Task to complete: The following data has a line with "def Memory.wf (bound" and a line with "def FrameBuffer.unlisted : Pixel := 0". Write out exactly those lines and all the lines between them.

<<<<

-- ==== Sys2Proof/Machine/Memory.lean ====
section
/-! DEFINITION. Sparse storage in one canonical form: keys strictly rising, no entry equal to what an unlisted key reads as. Work memory, program ROM, graphics ROM and VideoUnit memory hold bytes; the frame buffer holds pixels (spec/10_state.md R35, R36, R37, R41). -/

namespace Sys2Proof.Machine

/-- Storage cells by key. -/
abbrev Cells (α : Type) := List (Nat × α)

variable {α : Type} [DecidableEq α]

/-- Read one cell; a key that is not listed reads as `d`. -/
def Cells.read (d : α) : Cells α → Nat → α
  | [], _ => d
  | (k', v) :: m, k => if k = k' then v else Cells.read d m k

/-- Put a value that is not the unlisted one at its place in the rising order. -/
def Cells.insert : Cells α → Nat → α → Cells α
  | [], k, v => [(k, v)]
  | (k', v') :: m, k, v =>
    if k < k' then (k, v) :: (k', v') :: m
    else if k = k' then (k, v) :: m
    else (k', v') :: Cells.insert m k v

/-- Write one cell; writing the unlisted value removes the entry. -/
def Cells.write (d : α) (m : Cells α) (k : Nat) (v : α) : Cells α :=
  if v = d then m.filter fun c => c.1 != k else Cells.insert m k v

/-- The entries of the range `lo .. lo + n - 1` whose cell `lo + j` holds `f j`. -/
def Cells.block (d : α) (lo n : Nat) (f : Nat → α) : Cells α :=
  (List.range n).filterMap fun j => if f j = d then none else some (lo + j, f j)

/-- Write the whole range `lo .. lo + n - 1`, cell `lo + j` taking `f j`. -/
def Cells.fill (d : α) (m : Cells α) (lo n : Nat) (f : Nat → α) : Cells α :=
  (m.filter fun c => decide (c.1 < lo)) ++ Cells.block d lo n f
    ++ (m.filter fun c => decide (lo + n ≤ c.1))

/-- Canonical from key `lo` on, below `bound`. -/
def Cells.wfFrom (d : α) (bound : Nat) : Nat → Cells α → Bool
  | _, [] => true
  | lo, (k, v) :: m => decide (lo ≤ k) && decide (k < bound) && decide (v ≠ d) && Cells.wfFrom d bound (k + 1) m

/-- Byte storage: the host's cells. -/
abbrev Memory := List Host.Cell

/-- What a byte of memory that nothing has written reads as. The spec makes launch contents an input (R44); DESIGN CHOICE 0, unsafe, log entry 3. -/
def Memory.unlisted : Byte := 0

/-- Read one byte. -/
def Memory.read (m : Memory) (k : Nat) : Byte := Cells.read Memory.unlisted m k

/-- Write one byte. -/
def Memory.write (m : Memory) (k : Nat) (v : Byte) : Memory := Cells.write Memory.unlisted m k v

/-- The memory is in canonical form and lists addresses below `bound` only. -/
def Memory.wf (bound : Nat) (m : Memory) : Bool := Cells.wfFrom Memory.unlisted bound 0 m

/-- A pixel value. The spec states no pixel format (R236, N11): any natural number; log entry 6. -/
abbrev Pixel := Nat

/-- The frame buffer: `fb[y][x]` is the cell `256 * y + x` (R41). -/
abbrev FrameBuffer := List (Nat × Pixel)

/-- What a pixel that nothing has written reads as. The spec makes the launch contents of `fb` an input (R41, R44); DESIGN CHOICE 0, unsafe, log entry 5. -/
def FrameBuffer.unlisted : Pixel := 0

/-- The cell of the pixel in row `y` and column `x`. -/
def FrameBuffer.cell (y x : Nat) : Nat := Config.fbWidth * y + x

/-- Read the pixel `fb[y][x]`. -/
def FrameBuffer.pixel (fb : FrameBuffer) (y x : Nat) : Pixel :=
  Cells.read FrameBuffer.unlisted fb (FrameBuffer.cell y x)

/-- The frame buffer is in canonical form and lists only its 240 rows of 256 pixels. -/
def FrameBuffer.wf (fb : FrameBuffer) : Bool := Cells.wfFrom FrameBuffer.unlisted Config.fbSize 0 fb

end Sys2Proof.Machine
end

>>>>

Exercise answer:
def Memory.wf (bound : Nat) (m : Memory) : Bool := Cells.wfFrom Memory.unlisted bound 0 m

/-- A pixel value. The spec states no pixel format (R236, N11): any natural number; log entry 6. -/
abbrev Pixel := Nat

/-- The frame buffer: `fb[y][x]` is the cell `256 * y + x` (R41). -/
abbrev FrameBuffer := List (Nat × Pixel)

/-- What a pixel that nothing has written reads as. The spec makes the launch contents of `fb` an input (R41, R44); DESIGN CHOICE 0, unsafe, log entry 5. -/
def FrameBuffer.unlisted : Pixel := 0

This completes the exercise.